I have a 1D experimental dataset and an ODE-based model. The model is able to describe experimental data reasonably well by manual fitting of the parameter:

The next step now is using LsqFit, at first trying to fit just one parameter:

julia> fit1 = curve_fit(model, tdata, ydata, [p0]); 
julia> fit1.converged
julia> plot(fit1.resid)


However it apparently doesn’t even try to fit:

julia> fit1.param[1] == p0

Now let’s change the initial value

julia> fit2 = curve_fit(model, tdata, ydata, [p0*1.5]);
julia> fit2.converged
julia> fit2.param[1] == p0*1.5
true # !!
julia> plot(fit2.resid)


The Jacobians are in both cases zero:

julia> all(fit1.jacobian .== 0)
julia> all(fit2.jacobian .== 0)

Now I’m completely at loss :frowning_face:

Don’t use LsqFit.jl. We actively recommend against it because it’s generally not as stable as using Optimization.jl-based cost functions with a full optimizer.

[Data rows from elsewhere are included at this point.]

-- ==== Sys2Proof/Machine/TierOps.lean ====
section
/-! DEFINITION. Tiers of a context (R302, R303, R306): hot areas, update credit and the start of a tier change. -/

namespace Sys2Proof.Machine

open Sys2Proof

/-! ### Hot areas (R306, R307) -/

/-- Bytes of a hot slot: an image and its trailer. -/
def hotSlotSize (c : Ctx) : Nat := fvSize c + 32

/-- Hot slots of a context's area. -/
def hotSlots (c : Ctx) : Nat := c.tier.hotRows * 1024 / hotSlotSize c

/-- The byte address of hot slot `i`. -/
def hotAddr (c : Ctx) (i : Nat) : Nat := c.tier.hotBase * 1024 + i * hotSlotSize c

/-- The occupant of the hot slot at a byte address. -/
def hotOccupant (s : State) (a : Nat) : Option (CtxId × BitVec 36) :=
  (s.upd.hotUsed.find? (fun h => h.1 == a)).map (·.2)

def freeHot (s : State) (a : Nat) : State :=
  { s with upd := { s.upd with hotUsed := s.upd.hotUsed.filter (fun h => h.1 != a) } }

def useHot (s : State) (a : Nat) (c : CtxId) (item : BitVec 36) : State :=
  { s with upd := { s.upd with hotUsed := (s.upd.hotUsed.filter (fun h => h.1 != a)) ++ [(a, c, item)] } }

/-! ### Migrations in progress -/

def migOf (s : State) (id : Nat) : Option Mig := s.upd.migs.find? (fun m => m.id == id)

def dropMig (s : State) (id : Nat) : State :=
  { s with upd := { s.upd with migs := s.upd.migs.filter (fun m => m.id != id) } }

def putMig (s : State) (m : Mig) : State :=
  { s with upd := { s.upd with migs := s.upd.migs.map (fun x => if x.id == m.id then m else x) } }

/-- A migration's copy has landed, at `dst`: the flip may follow from the next boundary on (R307, R320). -/
def landMig (s : State) (m : Mig) (dst : Nat) : State :=
  putMig s { m with dst := dst, landed := true, landTick := s.clk.tick }

/-- A migration begins, if fewer than 256 are in progress (R308). -/
def addMig (s : State) (kind : MigKind) (c : CtxId) (sh : BitVec 20) (item : BitVec 36) (src dst : Nat) (landed : Bool) :
    State :=
  let m : Mig := ⟨s.upd.nextMig, kind, c, sh, item, src, dst, landed, 0, false, s.clk.tick⟩
  { s with upd := { s.upd with migs := s.upd.migs ++ [m], nextMig := s.upd.nextMig + 1 } }

/-- A promotion given up: its destination is free at once, and a flash read of it that has not been sent is none any more. -/
def cancelPromotion (s : State) (m : Mig) : State :=
  let s1 := freeHot (dropMig s m.id) (m.dst * 32)
  { s1 with fl := { s1.fl with reads := s1.fl.reads.filter (fun r => !(r.why == .promotion m.id && r.stage == .queued)) } }

/-- The promotions of a context stop (R303 step 1): queued ones and those not yet flipped, each counted. -/
def dropPromotions (s : State) (k : CtxId) : State :=
  let ms := s.upd.migs.filter (fun m => m.kind == .promotion && m.ctx == k)
  let q := s.upd.promoteQ.filter (fun p => p.1 == k)
  let s1 := ms.foldl cancelPromotion s
  bumpBy { s1 with upd := { s1.upd with promoteQ := s1.upd.promoteQ.filter (fun p => p.1 != k) } } .promoteDrop
    (ms.length + q.length)

/-! ### Loads of tier control words (R302 to R304) -/

/-- A change of MODE or of the hot area takes the steps of R303. -/
def tierMoves (a b : Tier) : Bool := a.localHot != b.localHot || a.hotBase != b.hotBase || a.hotRows != b.hotRows

/-- The update credit's cap, in 1/256 of an update (R304). -/
def creditCap (t : Tier) : Nat := 256 * t.updBurst

/-- A load takes effect at the boundary (R302, R303): the plain fields at once; a change of MODE or of the hot area stops the
context's promotions and starts the steps of R303. A change of the credit's own fields starts it at its cap. -/
def tierEffect (s : State) (k : Nat) : State :=
  let c := ctxOf s k
  match c.tierNext with
  | none => s
  | some w =>
    let t := { c.tier with purgeLog2 := w.purgeLog2, updRate := w.updRate, updBurst := w.updBurst }
    let credit := if c.tier.updRate = w.updRate ∧ c.tier.updBurst = w.updBurst then c.credit else creditCap w
    let s1 := onCtx s k (fun c => { c with tier := t, tierNext := none, credit := credit })
    if tierMoves c.tier w then
      let ch : TierChange := ⟨w, none, s.clk.tick⟩
      onCtx (dropPromotions s1 (BitVec.ofNat 12 k)) k (fun c => { c with tierChange := some ch })
    else s1

end Sys2Proof.Machine
end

Tomorrow is a project discussion with my boss, and it would be much better if we have this way of getting our material properties in addition/comparison to those used till now. Thus I may follow the advice and switch to another package later on, but today just trying to get results, quick and dirty.

I don’t need high precision, nor even precision estimation. Providing my own numeric differentiation for the Jacobian worked: Fit now converges to the same value for any reasonable initial parameters. Still would be nice to understand, why it didn’t work without it.

function j_m(t,p)
    J = Array{Float64,2}(undef, length(t),length(p))
    δrel = 1e-4
    p0 = p[1]
    δpm = p0 * δrel/2
    J[:,1] = (model(t, [p0+δpm]) .- model(t, [p0-δpm])) ./ (2δpm)   
    return J